Jason A. Smith wrote:
If you really want long term storage of the raw or nearly raw data then
rrdtool is probably not the right tool to use. You would be better off
writing your own ganglia frontend client that would collect the xml data
from gmetad at the interval you need, parse it and store it into some
other database or archive. This could also be done from another
computer so it would have a negligible impact on the gmetad host.
~Jason
I have thought about this too.
The problem with this is the fact that if I go to something SQL-ish or
similar, I will have to store about 25+ billion rows (<43 metrics> *
<275 hosts> * <1 year of seconds>) because I'd want to store for about 1
year's worth of metrics, of the detailed view.
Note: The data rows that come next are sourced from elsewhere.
-- ==== Sys2Proof/Machine/Operands.lean ====
section
/-!
DEFINITION. Operands and issue: what each encoded instruction reads, writes and where it may stand (`Sig`,
from the tables of R347-R360 and the field rules of R322), the checks of R362 in their order, the waits at
issue (R103, R174), register access for groups, pilots and handler slots, immediates (R323) and the
advance of the PC. `issue` is the frame that every encoded instruction's meaning runs in.
-/

namespace Sys2Proof.Machine

/-- What an instruction reads and writes and where it may stand: Run and Pilot columns (R350), whether it is a
pilot instruction (R382), `tret` (R393), or barred from the handler slot (R301, R434); vector registers
read and written; tiles; the mask written; masks, uniform, format-block and tensor registers named, and the uniform register
fields themselves where those name ranges of registers (R11), and the last register of each range that may not pass the end of its file
(R443, R446); the counter classes it increments (R174); the unit it needs (R103): 1
a vector pipe, 2 the SFU, 3 the memory
port, 4 the matrix unit. -/
structure Sig where
  runOk : Bool := true
  pilotOk : Bool := false
  pilotOnly : Bool := false
  handlerOnly : Bool := false
  hnd : Bool := true
  vr : List Nat := []
  vw : List Nat := []
  tiles : List Nat := []
  md : Option Nat := none
  mr : List Nat := []
  sr : List Nat := []
  sw : List Nat := []
  uf : List Nat := []
  rng : List Nat := []
  fr : List Nat := []
  dr : List Nat := []
  cls : List Cls := []
  unit : Nat := 0
  deriving DecidableEq, Repr

/-- The last register of the operand of `rwr`, where that is a range (R446): bytemax and cas64. -/
def rwrRange (d code : Nat) : List Nat := if code = 8 then [d + 7] else if code = 7 then [d + 1] else []
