-- ==== Sys2Proof/Machine/Start.lean ====
section
/-!
DEFINITION. How things start: a group, a pilot and a team at dispatch (R93, R132, R139), a launch that has passed its checks, a
context (R44).
-/

namespace Sys2Proof.Machine

/-- A group that starts (R93, R121, R139, R294). -/
def Grp.start (r : LaunchRec) (age : Nat) (pc : U64) : Grp :=
  { Grp.none with
    st := .live, split := freshEntry (BitVec.allOnes 64) pc .none .none :: List.replicate 7 Entry.none,
    serial := List.replicate 16 Serial.none, s := ssets [] [(0, r.args), (1, r.seed)], prio := r.prio, wdog := r.wdog,
    rgnc := 1, rgnPc := pc, age := age }

/-- A pilot at its start (R132). -/
def Grp.startPilot (r : LaunchRec) : Grp :=
  { Grp.none with
    st := if r.pilot = 0 then .gone else .live,
    split := freshEntry (BitVec.allOnes 64) r.pilot .none .none :: [], s := ssets [] [(0, r.args)] }

/-- A placed team at dispatch (R93, R139). -/
def Team.start (uid launch tid cluster ccol crow core age power since : Nat) (r : LaunchRec) : Team :=
  { uid := uid, launch := launch, tid := tid, cluster := cluster, ccol := ccol, crow := crow, core := core, live := true,
    partw := r.partw, groups := (upto 0 r.groups).map fun g => Grp.start r (age * 16 + g) r.lane,
    handler := Grp.none, pilot := Grp.startPilot r, pexit := r.pilot == 0, openRun := RunRec.none,
    queues := List.replicate 4 [], taken := [], pseq := 1, copy := Engine.fresh 0, spad := [], tiles := [], index := none,
    inTrap := none, fregs := FaultRegs.zero, held := [], power := power, charged := true, kept := false, ended := false,
    share := regUnits r.groups (bits r.partw.toNat 0 8) + spadUnits r.partw + accUnits r.partw, age := since,
    forced := false, resume := none, stopCopy := false, order := [], slots := upto 0 r.groups }

/-- A launch that runs (R91). -/
def Launch.start (id ctx fn q idx since : Nat) (r : LaunchRec) : Launch :=
  { id := id, ctx := ctx, fn := fn, q := q, idx := idx, lr := r, phase := .running, nextK := r.clusters, since := since,
    parked := [], doneN := 0, status := 0, info := 0, resumeTo := .running, sealed := false, sealSeq := 0, block := none,
    dir := [], slots := [], ringSave := 0,
    pre := none, winBytes := 0, lastBytes := 0 }

/-- A resident context (R44). -/
def Ctx.fresh (id fn key table : Nat) : Ctx :=
  { id := id, fn := fn, retiring := false, retSeq := none, sweep := 0, byMail := false, voidBuf := 0, ccores := 2048,
    cpower := 20000, cbw := 2 ^ 32 - 1,
    ringq := 0, rootDesc := 0, table := table, exports := [], key := key, ops := [], skipped := 0, poisoned := 0,
    resets := 0, combined := 0, coll := (upto 4 4).map Engine.fresh, sealEng := Engine.fresh 8 }

end Sys2Proof.Machine
end

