-- ==== Sys2Proof/Machine/Sha.lean ====
section
/-!
DEFINITION. SHA-384, the digest of measurements, seals and attestation (R34, R62, R65), as FIPS 180-4 gives it.
-/

namespace Sys2Proof.Machine

/-- The 80 round constants. -/
def shaK : List U64 :=
  [0x428A2F98D728AE22, 0x7137449123EF65CD, 0xB5C0FBCFEC4D3B2F, 0xE9B5DBA58189DBBC,
   0x3956C25BF348B538, 0x59F111F1B605D019, 0x923F82A4AF194F9B, 0xAB1C5ED5DA6D8118,
   0xD807AA98A3030242, 0x12835B0145706FBE, 0x243185BE4EE4B28C, 0x550C7DC3D5FFB4E2,
   0x72BE5D74F27B896F, 0x80DEB1FE3B1696B1, 0x9BDC06A725C71235, 0xC19BF174CF692694] ++
  [0xE49B69C19EF14AD2, 0xEFBE4786384F25E3, 0x0FC19DC68B8CD5B5, 0x240CA1CC77AC9C65,
   0x2DE92C6F592B0275, 0x4A7484AA6EA6E483, 0x5CB0A9DCBD41FBD4, 0x76F988DA831153B5,
   0x983E5152EE66DFAB, 0xA831C66D2DB43210, 0xB00327C898FB213F, 0xBF597FC7BEEF0EE4,
   0xC6E00BF33DA88FC2, 0xD5A79147930AA725, 0x06CA6351E003826F, 0x142929670A0E6E70] ++
  [0x27B70A8546D22FFC, 0x2E1B21385C26C926, 0x4D2C6DFC5AC42AED, 0x53380D139D95B3DF,
   0x650A73548BAF63DE, 0x766A0ABB3C77B2A8, 0x81C2C92E47EDAEE6, 0x92722C851482353B,
   0xA2BFE8A14CF10364, 0xA81A664BBC423001, 0xC24B8B70D0F89791, 0xC76C51A30654BE30,
   0xD192E819D6EF5218, 0xD69906245565A910, 0xF40E35855771202A, 0x106AA07032BBD1B8] ++
  [0x19A4C116B8D2D0C8, 0x1E376C085141AB53, 0x2748774CDF8EEB99, 0x34B0BCB5E19B48A8,
   0x391C0CB3C5C95A63, 0x4ED8AA4AE3418ACB, 0x5B9CCA4F7763E373, 0x682E6FF3D6B2B8A3,
   0x748F82EE5DEFB2FC, 0x78A5636F43172F60, 0x84C87814A1F0AB72, 0x8CC702081A6439EC,
   0x90BEFFFA23631E28, 0xA4506CEBDE82BDE9, 0xBEF9A3F7B2C67915, 0xC67178F2E372532B] ++
  [0xCA273ECEEA26619C, 0xD186B8C721C0C207, 0xEADA7DD6CDE0EB1E, 0xF57D4F7FEE6ED178,
   0x06F067AA72176FBA, 0x0A637DC5A2C898A6, 0x113F9804BEF90DAE, 0x1B710B35131C471B,
   0x28DB77F523047D84, 0x32CAAB7B40C72493, 0x3C9EBE0A15C9BEBC, 0x431D67C49C100D4C,
   0x4CC5D4BECB3E42B6, 0x597F299CFC657E2A, 0x5FCB6FAB3AD6FAEC, 0x6C44198C4A475817]

/-- The starting hash value of SHA-384. -/
def shaIv : List U64 :=
  [0xCBBB9D5DC1059ED8, 0x629A292A367CD507, 0x9159015A3070DD17, 0x152FECD8F70E5939,
   0x67332667FFC00B31, 0x8EB44A8768581511, 0xDB0C2E0D64F98FA7, 0x47B5481DBEFA4FA4]

/-- Bits of a word turned right by `n`. -/
def rotr (x : U64) (n : Nat) : U64 := (x >>> n) ||| (x <<< (64 - n))

/-- A word of 8 bytes, most significant byte first. -/
def beWord (bs : List Byte) : U64 := BitVec.ofNat 64 (leNat bs.reverse)

/-- The next word of the message schedule from the last 16, newest first. -/
def shaSched (w : List U64) : U64 :=
  let a := w.getD 1 0
  let b := w.getD 14 0
  let s0 := rotr b 1 ^^^ rotr b 8 ^^^ (b >>> 7)
  let s1 := rotr a 19 ^^^ rotr a 61 ^^^ (a >>> 6)
  s1 + w.getD 6 0 + s0 + w.getD 15 0

/-- The 80 schedule words of a block, newest first. -/
def shaWords (block : List Byte) : List U64 :=
  (upto 0 64).foldl (fun w _ => shaSched w :: w)
    (((upto 0 16).map fun i => beWord (slice block (8 * i) 8)).reverse)

/-- One round on the eight working words a-h. -/
def shaRound (v : List U64) (k w : U64) : List U64 :=
  let g := fun i => v.getD i 0
  let s1 := rotr (g 4) 14 ^^^ rotr (g 4) 18 ^^^ rotr (g 4) 41
  let ch := (g 4 &&& g 5) ^^^ (~~~(g 4) &&& g 6)
  let t1 := g 7 + s1 + ch + k + w
  let s0 := rotr (g 0) 28 ^^^ rotr (g 0) 34 ^^^ rotr (g 0) 39
  let maj := (g 0 &&& g 1) ^^^ (g 0 &&& g 2) ^^^ (g 1 &&& g 2)
  [t1 + s0 + maj, g 0, g 1, g 2, g 3 + t1, g 4, g 5, g 6]

/-- The hash value after a block of 128 bytes. -/
def shaBlock (h : List U64) (block : List Byte) : List U64 :=
  let v := (shaK.zip (shaWords block).reverse).foldl (fun v e => shaRound v e.1 e.2) h
  List.zipWith (· + ·) h v

/-- The blocks of a padded message; `fuel` bounds them. -/
def shaBlocks (h : List U64) (bs : List Byte) : Nat → List U64
  | 0 => h
  | n + 1 => if bs.isEmpty then h else shaBlocks (shaBlock h (bs.take 128)) (bs.drop 128) n

/-- SHA-384 of a message: 48 bytes. -/
def sha384 (m : List Byte) : List Byte :=
  let pad := (240 - (m.length + 1) % 128) % 128
  let bs := m ++ [0x80] ++ List.replicate pad 0 ++ (leBytes 16 (8 * m.length)).reverse
  ((shaBlocks shaIv bs (bs.length / 128)).take 6).flatMap fun x => (leBytes 8 x.toNat).reverse

end Sys2Proof.Machine
end

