/-- RESUME (R114, R115, R267). The wait of its clusters (R92, R101) has gone on while the grid was parked (DESIGN CHOICE, log 97). -/
def execResume (fn : Nat) (s : State) : Out :=
  if !launchNamed (s.mailCmd fn) then .next (s.mailDone fn (failResult 1))
  else
    match s.namedLaunch fn with
    | none => .next (s.mailDone fn (okResult 2 []))
    | some l =>
      if l.phase != .parked && l.phase != .evicted then .next (s.mailDone fn (okResult 2 []))
      else
        let up := fun (x : Launch) =>
          { x with phase := x.resumeTo, parked := x.parked.map fun (c : SavedCluster) => { c with first := true } }
        .next (((s.updLaunch l.id up).pendingOnce (resumeEvent l.id l.resumeTo)).mailDone fn (okResult 0 []))

/-- RING_EVICT (R267): the occupied slots of a parked launch are alighted into its block, in slot order; then all of them are
released. -/
def execRingEvict (fn : Nat) (s : State) : Out :=
  if !launchNamed (s.mailCmd fn) then .next (s.mailDone fn (failResult 1))
  else
    match s.namedLaunch fn with
    | none => .next (s.mailDone fn (okResult 2 []))
    | some l =>
      if l.phase = .evicted || (l.phase = .parked && l.slots.isEmpty) then .next (s.mailDone fn (okResult 0 []))
      else if l.phase != .parked then .next (s.mailDone fn (okResult 2 []))
      else
        let mark := fun (x : Slot) => { x with evict := true }
        let ring := { s.ring with
          slots := mapIf (fun (x : Slot) => x.launch == l.id && x.occ) mark s.ring.slots, evicting := (fn, l.id) :: s.ring.evicting }
        .next ({ s with ring := ring }.evictCheck l.id)

end Sys2Proof.Machine
end

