-- ==== Sys2Proof/Machine/Cross.lean ====
section
/-!
DEFINITION. Cross-lane instructions (R411-R418): they read their sources in every lane, and write the lanes of the
effective mask.
-/

namespace Sys2Proof.Machine

/-- The distance of a shuffle's aux (R353). -/
def shfDist (x : BitVec 4) : Nat := if x.getLsbD 3 then 64 >>> (x.toNat % 8 + 1) else 2 ^ (x.toNat % 8)

/-- A shuffle: lane i takes a from lane `j i`, or its own where there is none (R412). -/
def shuffle (g : Sig) (p : Pfx) (d a : BitVec 8) (j : Nat → Option Nat) (s : State) : Out :=
  laneOp g p d.toNat (fun x i => x.vget a.toNat ((j i).getD i)) s

/-- SHF_UP (R412). -/
def execShfUp (p : Pfx) (d a : BitVec 8) (x : BitVec 4) (s : State) : Out :=
  shuffle (sigOf (.shfUp p d a x)) p d a (fun i => if shfDist x ≤ i then some (i - shfDist x) else none) s

/-- SHF_DN (R412). -/
def execShfDn (p : Pfx) (d a : BitVec 8) (x : BitVec 4) (s : State) : Out :=
  shuffle (sigOf (.shfDn p d a x)) p d a (fun i => if i + shfDist x < 64 then some (i + shfDist x) else none) s

/-- SHF_XOR (R412). -/
def execShfXor (p : Pfx) (d a : BitVec 8) (x : BitVec 4) (s : State) : Out :=
  shuffle (sigOf (.shfXor p d a x)) p d a (fun i => if i ^^^ shfDist x < 64 then some (i ^^^ shfDist x) else none) s

/-- SHF_ROT (R412). -/
def execShfRot (p : Pfx) (d a : BitVec 8) (x : BitVec 4) (s : State) : Out :=
  shuffle (sigOf (.shfRot p d a x)) p d a (fun i => some ((i + shfDist x) % 64)) s

/-- SHF_IDX (R413). -/
def execShfIdx (p : Pfx) (d a : BitVec 8) (s : State) : Out :=
  laneOp (sigOf (.shfIdx p d a)) p d.toNat (fun x i => x.vget a.toNat ((x.vget d.toNat i).toNat % 64)) s

/-- The highest active lane that sends to lane `j` (R414). -/
def sender (g : Grp) (d : Nat) (m : LaneMask) (j : Nat) : Option Nat :=
  ((lanesOf m).filter fun i => (g.vget d i).toNat % 64 == j).getLast?

/-- SCT (R414). -/
def execSct (p : Pfx) (d a : BitVec 8) (s : State) : Out :=
  issue (sigOf (.sct p d a)) p.mask s fun i s =>
    let g := s.my i
    let f := fun j => match sender g d.toNat i.mask j with
      | some k => g.vget a.toNat k
      | none => g.vget d.toNat j
    .next ((s.upd i fun x => x.vfill d.toNat i.mask f).advance i)

/-- BCST (R413). -/
def execBcst (p : Pfx) (d a : BitVec 8) (s : State) : Out :=
  issue (sigOf (.bcst p d a)) p.mask s fun i s =>
    let x := (s.my i).vget a.toNat (lowLane i.mask)
    .next ((s.upd i fun g => g.vfill d.toNat i.mask fun _ => x).advance i)

/-! ### Reductions and scans (R415) -/

/-- The operation of a reduction code on two values (R354, R415). -/
def redOp (code : Nat) (t : Fmt) (x y : Lane) : Lane :=
  match code with
  | 0 => x + y
  | 1 => laneMin x y
  | 2 => laneMax x y
  | 3 => laneMinu x y
  | 4 => laneMaxu x y
  | 5 => x &&& y
  | 6 => x ||| y
  | 7 => x ^^^ y
  | 8 => toLane (t.fadd 0 (t.of x) (t.of y))
  | 9 => toLane (t.fmin (t.of x) (t.of y))
  | _ => toLane (t.fmax (t.of x) (t.of y))

/-- The identity of a reduction code (R415). -/
def redId (code : Nat) (t : Fmt) : Lane :=
  match code with
  | 1 => 0x7FFFFFFF
  | 2 => 0x80000000
  | 3 => 0xFFFFFFFF
  | 5 => 0xFFFFFFFF
  | 8 => toLane t.sign
  | 9 => toLane t.inf
  | 10 => toLane (t.sign + t.inf)
  | _ => 0

/-- A lane result of a float code: any NaN becomes the canonical one, bits above the format 0 (R397, R415). -/
def redOut (code : Nat) (t : Fmt) (x : Lane) : Lane :=
  if code < 8 then x else if (t.dec (t.of x)).isNan then toLane t.nan else toLane (t.of x)

/-- The values that the steps start from (R415). -/
def redStart (g : Grp) (a code : Nat) (t : Fmt) (m : LaneMask) : List Lane :=
  (upto 0 64).map fun i => if m.getLsbD i then g.vget a i else redId code t

/-- The tree steps of `lred`, at distances 1, 2, 4, ... (R415). -/
def redTree (op : Lane → Lane → Lane) : Nat → Nat → List Lane → List Lane
  | 0, _, x => x
  | f + 1, w, x =>
    redTree op f (2 * w) ((upto 0 64).map fun i => if i % (2 * w) = 0 then op (x.getD i 0) (x.getD (i + w) 0) else x.getD i 0)

/-- The steps of a scan (R415). -/
def scanSteps (op : Lane → Lane → Lane) : Nat → Nat → List Lane → List Lane
  | 0, _, x => x
  | f + 1, w, x =>
    scanSteps op f (2 * w) ((upto 0 64).map fun i => if w ≤ i then op (x.getD (i - w) 0) (x.getD i 0) else x.getD i 0)

/-- LRED (R415). -/
def execLred (p : Pfx) (d a : BitVec 8) (x : BitVec 4) (s : State) : Out :=
  issue (sigOf (.lred p d a x)) p.mask s fun i s =>
    let t := fmtOf p.ty
    let r := (redTree (redOp x.toNat t) 6 1 (redStart (s.my i) a.toNat x.toNat t i.mask)).getD 0 0
    .next ((s.upd i fun g => g.vfill d.toNat i.mask fun _ => redOut x.toNat t r).advance i)

/-- SCAN (R415). -/
def execScan (p : Pfx) (d a : BitVec 8) (x : BitVec 4) (s : State) : Out :=
  issue (sigOf (.scan p d a x)) p.mask s fun i s =>
    let t := fmtOf p.ty
    let r := scanSteps (redOp x.toNat t) 6 1 (redStart (s.my i) a.toNat x.toNat t i.mask)
    .next ((s.upd i fun g => g.vfill d.toNat i.mask fun l => redOut x.toNat t (r.getD l 0)).advance i)

/-- SCAN_EX (R415). -/
def execScanEx (p : Pfx) (d a : BitVec 8) (x : BitVec 4) (s : State) : Out :=
  issue (sigOf (.scanEx p d a x)) p.mask s fun i s =>
    let t := fmtOf p.ty
    let r := scanSteps (redOp x.toNat t) 6 1 (redStart (s.my i) a.toNat x.toNat t i.mask)
    let f := fun l => redOut x.toNat t (if l = 0 then redId x.toNat t else r.getD (l - 1) 0)
    .next ((s.upd i fun g => g.vfill d.toNat i.mask f).advance i)

/-! ### Tables, votes, lane numbers (R417, R418) -/

/-- The new bytes of one lane of `tbl` (R417). -/
def tblLane (g : Grp) (d a n : Nat) (fill : Byte) (l : Nat) : Lane :=
  let t := (upto 0 n).flatMap fun r => leBytes 4 (g.vget (a + r) l).toNat
  let ix := leBytes 4 (g.vget d l).toNat
  BitVec.ofNat 32 (leNat (ix.map fun k => (t[k.toNat]?).getD fill))

/-- TBL (R417): `n` holds the number of registers less 1. -/
def execTbl (p : Pfx) (d a : BitVec 8) (n : BitVec 3) (fill : BitVec 4) (s : State) : Out :=
  laneOp (sigOf (.tbl p d a n fill)) p d.toNat
    (fun x l => tblLane x d.toNat a.toNat (n.toNat + 1) (fill.signExtend 8) l) s

/-- The vote over the active lanes (R418). -/
def voteOf (mode : Nat) (xs : List Lane) : Lane :=
  match mode with
  | 0 => if xs.any (· != 0) then 1 else 0
  | 1 => if xs.all (· != 0) then 1 else 0
  | _ => if xs.all (· == xs.headD 0) then 1 else 0

/-- VOTE (R418). -/
def execVote (p : Pfx) (d a : BitVec 8) (x : BitVec 4) (s : State) : Out :=
  issue (sigOf (.vote p d a x)) p.mask s fun i s =>
    let r := voteOf x.toNat ((lanesOf i.mask).map ((s.my i).vget a.toNat))
    .next ((s.upd i fun g => g.vfill d.toNat i.mask fun _ => r).advance i)

/-- LID (R418). -/
def execLid (p : Pfx) (d : BitVec 8) (s : State) : Out :=
  laneOp (sigOf (.lid p d)) p d.toNat (fun _ l => BitVec.ofNat 32 l) s

end Sys2Proof.Machine
end

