-- ==== Sys2Proof/Machine/Uniform.lean ====
section
/-!
DEFINITION. Uniform instructions (R363-R366): one 64-bit value per fragment, s registers in lane code and p registers in
pilot code. `sld` and `sst` stand with the memory instructions.
-/

namespace Sys2Proof.Machine

/-- A uniform instruction writes register d with `f` of the register context (R363, R365). -/
def uniOp (g : Sig) (d : BitVec 8) (f : Grp → U64) (s : State) : Out :=
  issue g 0 s fun i s => .next ((s.upd i fun x => x.sput d.toNat (f x)).advance i)

/-- A form with two source registers. -/
def uni3 (g : Sig) (d a b : BitVec 8) (f : U64 → U64 → U64) (s : State) : Out :=
  uniOp g d (fun x => f (x.sget a.toNat) (x.sget b.toNat)) s

/-- A form with an immediate (R323). -/
def uniI (g : Sig) (d a : BitVec 8) (imm : Imm) (signed : Bool) (f : U64 → U64 → U64) (s : State) : Out :=
  uniOp g d (fun x => f (x.sget a.toNat) (Imm.uniform imm signed)) s

/-- A two-address form: x is s[d], y is s[a]. -/
def uni2 (g : Sig) (d a : BitVec 8) (f : U64 → U64 → U64) (s : State) : Out :=
  uniOp g d (fun x => f (x.sget d.toNat) (x.sget a.toNat)) s

/-- Shifts by y mod 64 (R365). -/
def uniShl (x y : U64) : U64 := x <<< (y.toNat % 64)
def uniShr (x y : U64) : U64 := x >>> (y.toNat % 64)
def uniSra (x y : U64) : U64 := x.sshiftRight (y.toNat % 64)
/-- The high half of a signed product. -/
def uniMulh (x y : U64) : U64 := BitVec.ofInt 64 (x.toInt * y.toInt / 2 ^ 64)

/-- SADD (R365). -/
def execSadd (p : Pfx) (d a b : BitVec 8) (s : State) : Out := uni3 (sigOf (.sadd p d a b)) d a b (· + ·) s

/-- SSUB (R365). -/
def execSsub (p : Pfx) (d a b : BitVec 8) (s : State) : Out := uni3 (sigOf (.ssub p d a b)) d a b (· - ·) s

/-- SMUL (R365). -/
def execSmul (p : Pfx) (d a b : BitVec 8) (s : State) : Out := uni3 (sigOf (.smul p d a b)) d a b (· * ·) s

/-- SMULH (R365). -/
def execSmulh (p : Pfx) (d a b : BitVec 8) (s : State) : Out := uni3 (sigOf (.smulh p d a b)) d a b uniMulh s

/-- SAND (R365). -/
def execSand (p : Pfx) (d a b : BitVec 8) (s : State) : Out := uni3 (sigOf (.sand p d a b)) d a b (· &&& ·) s

/-- SOR (R365). -/
def execSor (p : Pfx) (d a b : BitVec 8) (s : State) : Out := uni3 (sigOf (.sor p d a b)) d a b (· ||| ·) s

/-- SXOR (R365). -/
def execSxor (p : Pfx) (d a b : BitVec 8) (s : State) : Out := uni3 (sigOf (.sxor p d a b)) d a b (· ^^^ ·) s

/-- SSHL (R365). -/
def execSshl (p : Pfx) (d a b : BitVec 8) (s : State) : Out := uni3 (sigOf (.sshl p d a b)) d a b uniShl s

/-- SLI (R366). -/
def execSli (p : Pfx) (d : BitVec 8) (imm : Imm) (s : State) : Out :=
  uniOp (sigOf (.sli p d imm)) d (fun _ => Imm.uniform imm true) s

/-- SLUI (R366): the high word; the low word stays. -/
def execSlui (p : Pfx) (d : BitVec 8) (imm : Imm) (s : State) : Out :=
  uniOp (sigOf (.slui p d imm)) d
    (fun x => (Imm.uniform imm true).extractLsb' 0 32 ++ (x.sget d.toNat).extractLsb' 0 32) s

/-- SADD_IMM (R365). -/
def execSaddImm (p : Pfx) (d a : BitVec 8) (imm : Imm) (s : State) : Out :=
  uniI (sigOf (.saddImm p d a imm)) d a imm true (· + ·) s

/-- SAND_IMM (R365). -/
def execSandImm (p : Pfx) (d a : BitVec 8) (imm : Imm) (s : State) : Out :=
  uniI (sigOf (.sandImm p d a imm)) d a imm true (· &&& ·) s

/-- SSHL_IMM (R365). -/
def execSshlImm (p : Pfx) (d a : BitVec 8) (imm : Imm) (s : State) : Out :=
  uniI (sigOf (.sshlImm p d a imm)) d a imm false uniShl s

/-- SSHR_IMM (R365). -/
def execSshrImm (p : Pfx) (d a : BitVec 8) (imm : Imm) (s : State) : Out :=
  uniI (sigOf (.sshrImm p d a imm)) d a imm false uniShr s

/-- SMOV (R365). -/
def execSmov (d a : BitVec 8) (s : State) : Out := uni2 (sigOf (.smov d a)) d a (fun _ y => y) s

/-- SSHR (R365). -/
def execSshr (d a : BitVec 8) (s : State) : Out := uni2 (sigOf (.sshr d a)) d a uniShr s

/-- SSRA (R365). -/
def execSsra (d a : BitVec 8) (s : State) : Out := uni2 (sigOf (.ssra d a)) d a uniSra s

/-- SMIN (R365). -/
def execSmin (d a : BitVec 8) (s : State) : Out :=
  uni2 (sigOf (.smin d a)) d a (fun x y => if y.slt x then y else x) s

/-- SMAX (R365). -/
def execSmax (d a : BitVec 8) (s : State) : Out :=
  uni2 (sigOf (.smax d a)) d a (fun x y => if x.slt y then y else x) s

/-- SMINU (R365). -/
def execSminu (d a : BitVec 8) (s : State) : Out :=
  uni2 (sigOf (.sminu d a)) d a (fun x y => if y.ult x then y else x) s

/-- SMAXU (R365). -/
def execSmaxu (d a : BitVec 8) (s : State) : Out :=
  uni2 (sigOf (.smaxu d a)) d a (fun x y => if x.ult y then y else x) s

/-- SCMP (R365). -/
def execScmp (d a : BitVec 8) (x : BitVec 4) (s : State) : Out :=
  uni2 (sigOf (.scmp d a x)) d a (fun y z => if condInt x.toNat y z then 1 else 0) s

/-- SSEL (R365). -/
def execSsel (d a : BitVec 8) (x : BitVec 4) (s : State) : Out :=
  uniOp (sigOf (.ssel d a x)) d (fun g => if g.sget x.toNat != 0 then g.sget a.toNat else g.sget d.toNat) s

end Sys2Proof.Machine
end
Meaning a new value every
15 seconds per host per metric.
I am having nightmare's allready about working with a SQL database with
25+ billion rows, I doubt it will ever work on the hardware I have
available for the project.
It would allmost be more useable (performance and storage wise) to just
write additional .rrd files in the same manner gmetad does and perhaps
use a ramdisk for this.
I agree a SQL dbase would be much more desireable, however I am very
tempted to just write a tool that grabs the xml and stores it in
additional rrd's. However it sure is beyond the whole concept of round
robin databases to use it for the archiving of data.
If you have a good idea or suggestion on how to store the amount of data
efficiently, without needing a extra cluster just to store and use the
values, I would love to hear it.
- Ramon.